§ Records to use

-- ==== Sys2Proof/Machine/Hosts.lean ====
section
/-! DEFINITION. CXH and CMP: logical devices, composition and its epochs, CXL.mem requests and back-invalidation, shares, and
containment (R465 to R495). -/
namespace Sys2Proof.Machine

/-- The page of a host port. -/
def cxhPage (p : Nat) : Page := ⟨.cxh, p⟩

/-- CMP's page. -/
def cmpPage : Page := ⟨.cmp, 0⟩

/-- Changes a host port. -/
def State.updPort (s : State) (p : Nat) (f : CxhPort → CxhPort) : State :=
  { s with cxh := { s.cxh with ports := s.cxh.ports.upd p f } }

/-- Changes an LD. -/
def State.updLd (s : State) (n : Nat) (f : LdSt → LdSt) : State := { s with cxh := { s.cxh with lds := s.cxh.lds.upd n f } }

/-- Whether the device has been released: before that its hosts reach nothing (R513). -/
def State.released (s : State) : Bool := s.boot.phase == .released

/-! ### Epochs of the composition map (R12, R13, R474) -/

/-- The in-flight count of an epoch. -/
def State.compInflight (s : State) (ep : Nat) : Nat := (s.cmp.waiting.filter fun x => x.epoch == ep).length

/-- The LDs of the entries that an epoch's retirement frees, each with their number. -/
def freedOf (l : List (Nat × CompEntry)) : List (Nat × Nat) :=
  (List.range 32).filterMap fun n =>
    let k := (l.filter fun x => 16 * x.2.port + x.2.ld == n).length
    if k = 0 then none else some (n, k)

/-- The retiring epoch ends once its in-flight count is 0: its entries are freed (R473, step 4; R495). -/
def State.compRetire (s : State) : State :=
  match s.cmp.retiring with
  | none => s
  | some ep =>
    if s.compInflight ep ≠ 0 then s
    else
      let es := s.cmp.entries.filter fun x => x.2.releasing
      let s1 := s.setCmp fun x => { x with retiring := none, entries := es.foldl (fun m e => m.set e.1 default) x.entries }
      (s1.each (freedOf es) fun s x => s.evtPriv cmpPage 1 0xC3 0 (fieldAt 0 5 x.1 + fieldAt 32 12 x.2)).evt cmpPage 3

/-- A new epoch. EPOCH 0 stands for none in CMP_EPOCHS and is not reused. -/
def State.compEpoch (s : State) : State :=
  s.setCmp fun x => { x with retiring := some x.epoch, epoch := if x.epoch = 65535 then 1 else x.epoch + 1 }

/-- The answer of an FM API command. -/
def State.fmAnswer (s : State) (code : String) (ld : Nat) : State := s.emit (.msg code [ld] [])

/-- MAP_BUSY: a change of composition that would make a third epoch is refused and counted (R12, R474). -/
def State.mapBusy (s : State) (ep : Nat) : State := (s.bump 0 Reg.CMP_MAP_BUSY_CNT).evtPriv cmpPage 2 0xC4 0 ep

/-- A command that would create an epoch: refused with Busy while two exist, after the old one has been retired where it can be
(R13, R474). -/
def State.withEpoch (s : State) (ld : Nat) (f : State → State) : State :=
  let s1 := s.compRetire
  match s1.cmp.retiring with
  | none => f s1
  | some ep => (s1.mapBusy ep).fmAnswer "FM_BUSY" ld

/-! ### Binding channels (R469) -/

/-- Whether a mask names only enabled channels. -/
def State.maskOk (s : State) (mask : Nat) : Bool := decide (mask < 2 ^ 16) && (List.range 16).all fun c => !mask.testBit c || s.enabledCh c

/-- Whether a job that is bound to an LD is enabled on a channel of a mask. -/
def State.boundHere (s : State) (ld mask : Nat) : Bool :=
  (s.selsOf 0 Reg.CMP_JOB_LD).any fun j => s.rdB 0 Reg.CMP_JOB_LD 31 j && s.rdF 0 Reg.CMP_JOB_LD 4 0 j == ld &&
    s.channels.any fun c => mask.testBit c && s.jobEnabled c j

/-- Sets an LD's CHANNEL_MASK. -/
def State.setMask (s : State) (ld mask : Nat) : State :=
  ((s.wr (ld / 16) Reg.CXH_LD_CHAN (lo32 (mask % 2 ^ 16)) (ld % 16)).compEpoch).fmAnswer "FM_SUCCESS" ld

§ Exercise requirements
The expected answer is one number: the count of lines in the listing that include the string "composition".

§ Solution
3